Lines from the beginning of the data through the line containing "theorem State.committing_op (s" are to be copied exactly, with no other line included.

:: Data ::

theorem State.committing_status (s : State) : s.committing.fld R.PCM_STATUS 2 0 = 2 :=
  (State.fld_setF_other _ _ _ _ _ _ (by decide)).trans (State.fld_setF_same _ _ _ _ _ (by decide) (by decide))
theorem State.committing_op (s : State) : s.committing.fld R.CFG_STATUS 3 0 = 0 := State.fld_setF_same _ _ _ _ _ (by decide) (by decide)
theorem State.rd_runs (s : State) (k : Nat) : s.runs.rd k = s.committing.rd k := rfl
/-- STATE is Run, so SLU_STATUS alone arms the outputs. -/
theorem State.runs_doutArm (s : State) : s.runs.pwr.doutArm = s.committing.bit R.SLU_STATUS 3 := by
  show (s.committing.bit R.SLU_STATUS 3 && (s.committing.fld R.PCM_STATUS 2 0 == 2 || s.committing.fld R.PCM_STATUS 2 0 == 4)) = _
  rw [s.committing_status]
  exact Bool.and_true _

theorem answers_imageCommit {s : State} (hi : s.ldr.image.isSome = true) (hop : s.cfgOp = 7) (d : DiagResult) : Answers (.imageCommit d) s (fun t =>
    t.fld R.PCM_STATUS 2 0 = 2 ∧ t.fld R.CFG_STATUS 3 0 = 0 ∧ t.ldr.rwlLocked = true ∧ t.key.tamperCfg = t.rd R.KEY_TAMPER_CFG ∧
    t.pwr.doutArm = t.bit R.SLU_STATUS 3) := by
  obtain ⟨u, e⟩ := State.imageCommit_eq hi hop d
  have hrd : ∀ k, k ≠ R.EVT_LOST → k ≠ R.EVT_EVENTS → u.runs.commitRecord.rd k = u.committing.rd k := fun k h1 h2 =>
    (u.runs.rd_commitRecord h1 h2).trans (u.rd_runs k)
  have hpwr : u.runs.commitRecord.pwr = u.runs.pwr := State.commitRecord_keep State.pwr (fun _ _ => rfl) State.event_pwr _
  have hldr : u.runs.commitRecord.ldr = u.runs.ldr := State.commitRecord_keep State.ldr (fun _ _ => rfl) State.event_ldr _
  have hkey : u.runs.commitRecord.key = u.runs.key := State.commitRecord_keep State.key (fun _ _ => rfl) State.event_key _
  obtain ⟨_, _, ep⟩ := s.ended_pwr u.runs.commitRecord
  refine answers_of_finish (congrArg (finish s) e) ⟨?_, ?_, ?_, ?_, ?_⟩
  · rw [s.ended_fld _ (by decide)]
    exact (congrArg (bitsOf · 2 0) (hrd _ (by decide) (by decide))).trans u.committing_status
  · rw [s.ended_cfgStatus_fld _ _ _ (by decide) (by decide)]
    exact (congrArg (bitsOf · 3 0) (hrd _ (by decide) (by decide))).trans u.committing_op
  · rw [s.ended_ldr, hldr]; rfl
  · rw [s.ended_key, hkey, s.ended_rd _ (by decide), hrd _ (by decide) (by decide)]; rfl
  · rw [ep, hpwr, s.ended_bit _ (by decide)]
    exact u.runs_doutArm.trans (congrArg (fun w : Nat => w.testBit 3) (hrd _ (by decide) (by decide))).symm

/-- Settles O13: power-on, the release of a trip, nRESET and a warm image reset are each a reset followed by a boot that finds no valid bank. -/
theorem startsWithoutImage : Obligations.StartsWithoutImage := by
  unfold Obligations.StartsWithoutImage
  refine ⟨?_, ?_, ?_, ?_, ?_, ?_, ?_⟩
  · exact fun s x hf hp hm ha hb => answers_powerOn hf hp hm (State.noneValid ha hb) x
  · exact fun s x hf hp hm => answers_powerOn_tripped hf hp hm x
  · exact fun s x hf hp hm ha hb => answers_thermRelease hf hp hm (State.noneValid ha hb) x
  · exact fun s hp ha hb => answers_nreset hp (State.noneValid ha hb)
  · exact fun s hc ha hb => answers_warm hc (State.noneValid ha hb)
  · exact fun s hc => answers_warm_busy hc
  · exact fun s d hi hop => answers_imageCommit hi hop d

end Sys2Proof.Machine
end

section
/-! SUPPORT. The operations that the loader's commands share (R64, R65, R77): records in two copies, the start of a command, its end, its
refusal. -/
namespace Sys2Proof.Machine

/-! ### Records in two copies (R64) -/

theorem TwoCopy.read_write {α : Type} (t : TwoCopy α) (v : α) : (t.write v).read = some v := by
  obtain ⟨n0, v0, n1, v1⟩ := t
  have hnew : ¬(max n0 n1 + 1 ≤ n0) := by omega
  have hold : n1 ≤ max n0 n1 + 1 := by omega
  cases v0 with
  | none => cases v1 <;> simp [TwoCopy.write, TwoCopy.read, hold]
  | some a =>
    cases v1 with
    | none => simp [TwoCopy.write, TwoCopy.read, hnew]
    | some w => by_cases h : n0 ≤ n1 <;> simp [TwoCopy.write, TwoCopy.read, h, hnew]

theorem State.bankRecord_writeBankRec (s : State) (bk : Bank) (r : BankRec) :
    (s.writeBankRec bk r).bankRecord bk = (s.bankRecord bk).write r := by cases bk <;> rfl
theorem State.bankValid_writeBankRec (s : State) (bk : Bank) (r : BankRec) : (s.writeBankRec bk r).bankValid bk = r.valid := by
  rw [State.bankValid, s.bankRecord_writeBankRec, TwoCopy.read_write]; rfl
theorem State.activeBank_writeActive (s : State) (bk : Bank) : (s.writeActive bk).activeBank = bk := by
  have e : (s.writeActive bk).activeBank = (s.ldr.active.write ⟨bk, (s.ldr.active.read.elim 0 (·.gen) + 1) % two32⟩).read.elim .a (·.bank) := rfl
  rw [e, TwoCopy.read_write]; rfl

/-- A bank record is cleared of VALID, or there is none. -/
theorem State.clearValid_cases (s : State) (bk : Bank) :
    (∃ r : BankRec, s.clearValid bk = s.writeBankRec bk { r with valid := false }) ∨ ((s.bankRecord bk).read = none ∧ s.clearValid bk = s) := by
  unfold State.clearValid
  cases h : (s.bankRecord bk).read with
  | some r => exact .inl ⟨r, rfl⟩
  | none => exact .inr ⟨rfl, rfl⟩
theorem State.bankValid_clearValid (s : State) (bk : Bank) : (s.clearValid bk).bankValid bk = false := by
  obtain ⟨r, e⟩ | ⟨h, e⟩ := s.clearValid_cases bk
  · rw [e, State.bankValid_writeBankRec]
  · rw [e, State.bankValid, h]; rfl

/-- Of the loader a bank record's write changes the records alone. -/
theorem State.writeBankRec_ldr (s : State) (bk : Bank) (r : BankRec) : ∃ x y, (s.writeBankRec bk r).ldr = { s.ldr with recA := x, recB := y } := by
  cases bk
  · exact ⟨_, _, rfl⟩
  · exact ⟨_, _, rfl⟩
theorem State.clearValid_ldr (s : State) (bk : Bank) : ∃ x y, (s.clearValid bk).ldr = { s.ldr with recA := x, recB := y } := by
  obtain ⟨r, e⟩ | ⟨-, e⟩ := s.clearValid_cases bk
  · rw [e]; exact s.writeBankRec_ldr bk _
  · rw [e]; exact ⟨_, _, rfl⟩
theorem State.writeActive_ldr (s : State) (bk : Bank) : ∃ x, (s.writeActive bk).ldr = { s.ldr with active := x } := ⟨_, rfl⟩

theorem State.bank_congr {s t : State} (ha : t.ldr.bankA = s.ldr.bankA) (hb : t.ldr.bankB = s.ldr.bankB) (bk : Bank) : t.bank bk = s.bank bk := by
  cases bk
  · exact ha
  · exact hb
theorem State.bank_setBank_same (s : State) (bk : Bank) (c : List Host.Cell) : (s.setBank bk c).bank bk = c := by cases bk <;> rfl
theorem State.bank_setBank_other (s : State) (bk : Bank) (c : List Host.Cell) : (s.setBank bk c).bank (otherBank bk) = s.bank (otherBank bk) := by
  cases bk <;> rfl

/-! ### What the end of a command shows of the loader -/

theorem State.ended_bankValid (s0 s1 : State) (bk : Bank) : (s0.ended s1).bankValid bk = s1.bankValid bk :=
  State.bankValid_congr (by rw [s0.ended_ldr]) (by rw [s0.ended_ldr]) bk
theorem State.ended_activeBank (s0 s1 : State) : (s0.ended s1).activeBank = s1.activeBank := by
  rw [State.activeBank, s0.ended_ldr, State.activeBank]
theorem State.cellGet_ended_bank (s0 s1 : State) (bk : Bank) (a : Nat) :
    cellGet (fun _ => 255#8) ((s0.ended s1).bank bk) a = cellGet (fun _ => 255#8) (s1.bank bk) a := by
  cases bk
  · rw [State.bank, s0.ended_ldr]; exact cellGet_canon _ _ _
  · rw [State.bank, s0.ended_ldr]; exact cellGet_canon _ _ _
theorem bankKept_ended {s s1 : State} {bk : Bank} (h : s1.bank bk = s.bank bk) : BankKept s (s.ended s1) bk :=
  fun a => (s.cellGet_ended_bank s1 bk a).trans (by rw [h])

/-! ### What the operations change -/

theorem State.with_ldr_kept (s : State) (x : Loader) {p : Part} (hp : p ≠ .ldr) : p.kept s { s with ldr := x } := by
  cases p
  case ldr => exact absurd rfl hp
  case evt => exact ⟨rfl, rfl⟩
  all_goals rfl

section
variable {l : List Nat} {ps : List Part} {s t : State}

theorem ChangesOnly.setF (h : ChangesOnly l ps s t) {k : Nat} (hi lo v : Nat) (hk : k ∈ l) (hw : k ≠ R.WDN_STATUS) :
    ChangesOnly l ps s (t.setF k hi lo v) := h.wr _ hk hw
theorem ChangesOnly.with_ldr (h : ChangesOnly l ps s t) (x : Loader) (hp : .ldr ∈ ps) : ChangesOnly l ps s { t with ldr := x } :=
  h.trans ⟨fun _ _ => rfl, fun _ hq => t.with_ldr_kept x (fun e => hq (e ▸ hp))⟩
theorem ChangesOnly.setBank (h : ChangesOnly l ps s t) (bk : Bank) (c : List Host.Cell) (hp : .ldr ∈ ps) : ChangesOnly l ps s (t.setBank bk c) := by
  cases bk
  · exact h.with_ldr _ hp
  · exact h.with_ldr _ hp
theorem ChangesOnly.writeBankRec (h : ChangesOnly l ps s t) (bk : Bank) (r : BankRec) (hs : R.CFG_STATUS ∈ l) (hp : .ldr ∈ ps) :
    ChangesOnly l ps s (t.writeBankRec bk r) := by
  cases bk
  · exact (h.with_ldr _ hp).setF _ _ _ hs (by decide)
  · exact (h.with_ldr _ hp).setF _ _ _ hs (by decide)
theorem ChangesOnly.clearValid (h : ChangesOnly l ps s t) (bk : Bank) (hs : R.CFG_STATUS ∈ l) (hp : .ldr ∈ ps) :
    ChangesOnly l ps s (t.clearValid bk) := by
  obtain ⟨r, e⟩ | ⟨-, e⟩ := t.clearValid_cases bk
  · rw [e]; exact h.writeBankRec bk _ hs hp
  · rw [e]; exact h
theorem ChangesOnly.writeActive (h : ChangesOnly l ps s t) (bk : Bank) (hs : R.CFG_STATUS ∈ l) (hp : .ldr ∈ ps) :
    ChangesOnly l ps s (t.writeActive bk) := (h.with_ldr _ hp).setF _ _ _ hs (by decide)
theorem ChangesOnly.jobStart (h : ChangesOnly l ps s t) (code op : Nat) (bk : Bank) (hs : R.CFG_STATUS ∈ l) (hq : R.CFG_PROGRESS ∈ l)
    (hp : .ldr ∈ ps) : ChangesOnly l ps s (t.jobStart code op bk) :=
  ((h.with_ldr _ hp).setF _ _ _ hs (by decide)).wr _ hq (by decide)
theorem ChangesOnly.jobEnd (h : ChangesOnly l ps s t) (hs : R.CFG_STATUS ∈ l) (hp : .ldr ∈ ps) : ChangesOnly l ps s t.jobEnd :=
  (h.with_ldr _ hp).setF _ _ _ hs (by decide)
theorem ChangesOnly.jobDone (h : ChangesOnly l ps s t) (hs : R.CFG_STATUS ∈ l) (he : R.CFG_EVENTS ∈ l) (hp : .ldr ∈ ps) :
    ChangesOnly l ps s t.jobDone := (h.jobEnd hs hp).setB _ _ he (by decide)
theorem ChangesOnly.cfgRefuse (h : ChangesOnly l ps s t) (code cmd : Nat) (hr : R.CFG_ERROR ∈ l) (he : R.CFG_EVENTS ∈ l) :
    ChangesOnly l ps s (t.cfgRefuse code cmd) := (h.wr _ hr (by decide)).setB _ _ he (by decide)
theorem ChangesOnly.jobFail (h : ChangesOnly l ps s t) (code sec : Nat) (hs : R.CFG_STATUS ∈ l) (hr : R.CFG_ERROR ∈ l) (he : R.CFG_EVENTS ∈ l)
    (hp : .ldr ∈ ps) : ChangesOnly l ps s (t.jobFail code sec) :=
  ((h.wr _ hr (by decide)).setB _ _ he (by decide)).jobEnd hs hp
end

/-! ### OP, CFG_PROGRESS, CFG_ERROR and CFG_EVENTS after them -/

theorem State.op_setOp (s : State) {v : Nat} (h : v < 16) : (s.setOp v).fld R.CFG_STATUS 3 0 = v :=
  (s.fld_setF_same _ _ _ _ (by decide) (by decide)).trans (Nat.mod_eq_of_lt h)
theorem State.op_setB (s : State) {k : Nat} (i : Nat) (v : Bool) (h : k ≠ R.CFG_STATUS) :
    (s.setB k i v).fld R.CFG_STATUS 3 0 = s.fld R.CFG_STATUS 3 0 := s.fld_setF_other _ _ _ _ _ h
theorem State.op_wr (s : State) {k : Nat} (v : Nat) (h : k ≠ R.CFG_STATUS) : (s.wr k v).fld R.CFG_STATUS 3 0 = s.fld R.CFG_STATUS 3 0 :=
  congrArg (bitsOf · 3 0) (s.rd_wr_other v h)
theorem State.ended_op (s0 s1 : State) : (s0.ended s1).fld R.CFG_STATUS 3 0 = s1.fld R.CFG_STATUS 3 0 :=
  s0.ended_cfgStatus_fld s1 3 0 (by decide) (by decide)

theorem State.op_jobStart (s : State) (code : Nat) {op : Nat} (bk : Bank) (h : op < 16) : (s.jobStart code op bk).fld R.CFG_STATUS 3 0 = op :=
  (State.op_wr _ _ (by decide)).trans (State.op_setOp _ h)
theorem State.rd_jobStart_progress (s : State) (code op : Nat) (bk : Bank) : (s.jobStart code op bk).rd R.CFG_PROGRESS = 0 := State.rd_wr_same _ _ _
theorem State.jobStart_ldr (s : State) (code op : Nat) (bk : Bank) : (s.jobStart code op bk).ldr = { s.ldr with running := code, opBank := bk } := rfl

theorem State.restOp_lt (s : State) : s.restOp < 16 := by
  unfold State.restOp
  cases s.ldr.committed.isNone <;> cases s.ldr.staged.isSome <;> decide
theorem State.op_jobEnd (s : State) : s.jobEnd.fld R.CFG_STATUS 3 0 = s.restOp := State.op_setOp _ s.restOp_lt
theorem State.rd_jobEnd_other (s : State) {k : Nat} (h : k ≠ R.CFG_STATUS) : s.jobEnd.rd k = s.rd k := State.rd_wr_other _ _ h.symm

theorem State.jobDone_ldr (s : State) : s.jobDone.ldr = { s.ldr with running := 0 } := rfl
theorem State.op_jobDone (s : State) : s.jobDone.fld R.CFG_STATUS 3 0 = s.restOp := (State.op_setB _ _ _ (by decide)).trans s.op_jobEnd
theorem State.bit_jobDone (s : State) : s.jobDone.bit R.CFG_EVENTS 0 = true := State.bit_setB_same _ _ _ _ (by decide)
theorem State.rd_jobDone_other (s : State) {k : Nat} (hs : k ≠ R.CFG_STATUS) (he : k ≠ R.CFG_EVENTS) : s.jobDone.rd k = s.rd k :=
  (State.rd_wr_other _ _ he.symm).trans (s.rd_jobEnd_other hs)

theorem State.jobFail_ldr (s : State) (code sec : Nat) : (s.jobFail code sec).ldr = { s.ldr with running := 0 } := rfl
theorem State.op_jobFail (s : State) (code sec : Nat) : (s.jobFail code sec).fld R.CFG_STATUS 3 0 = s.restOp := State.op_jobEnd _
theorem State.rd_jobFail_error (s : State) (code sec : Nat) :
    (s.jobFail code sec).rd R.CFG_ERROR = (code + sec % 32 * 256 + s.ldr.running * 65536) % 4294967296 :=
  (State.rd_jobEnd_other _ (by decide)).trans ((State.rd_wr_other _ _ (by decide)).trans (s.rd_wr_same _ _))
theorem State.bit_jobFail (s : State) (code sec : Nat) : (s.jobFail code sec).bit R.CFG_EVENTS 1 = true :=
  (State.bit_wr_other _ _ _ (by decide)).trans (State.bit_setB_same _ _ _ _ (by decide))

theorem State.rd_cfgRefuse_error (s : State) {code cmd : Nat} (h : code + cmd * 65536 < 4294967296) :
    (s.cfgRefuse code cmd).rd R.CFG_ERROR = code + cmd * 65536 := by
  refine (State.rd_wr_other _ _ (by decide)).trans ((s.rd_wr_same _ _).trans ?_)
  rw [Nat.zero_mod, Nat.zero_mul, Nat.add_zero, Nat.mod_eq_of_lt h]
theorem State.bit_cfgRefuse (s : State) (code cmd : Nat) : (s.cfgRefuse code cmd).bit R.CFG_EVENTS 1 = true :=
  State.bit_setB_same _ _ _ _ (by decide)

/-! ### Commands that only start or are refused -/

section
variable {c : Instr} {s : State}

:::

▸ **Task answer**:
theorem State.committing_status (s : State) : s.committing.fld R.PCM_STATUS 2 0 = 2 :=
  (State.fld_setF_other _ _ _ _ _ _ (by decide)).trans (State.fld_setF_same _ _ _ _ _ (by decide) (by decide))
theorem State.committing_op (s : State) : s.committing.fld R.CFG_STATUS 3 0 = 0 := State.fld_setF_same _ _ _ _ _ (by decide) (by decide)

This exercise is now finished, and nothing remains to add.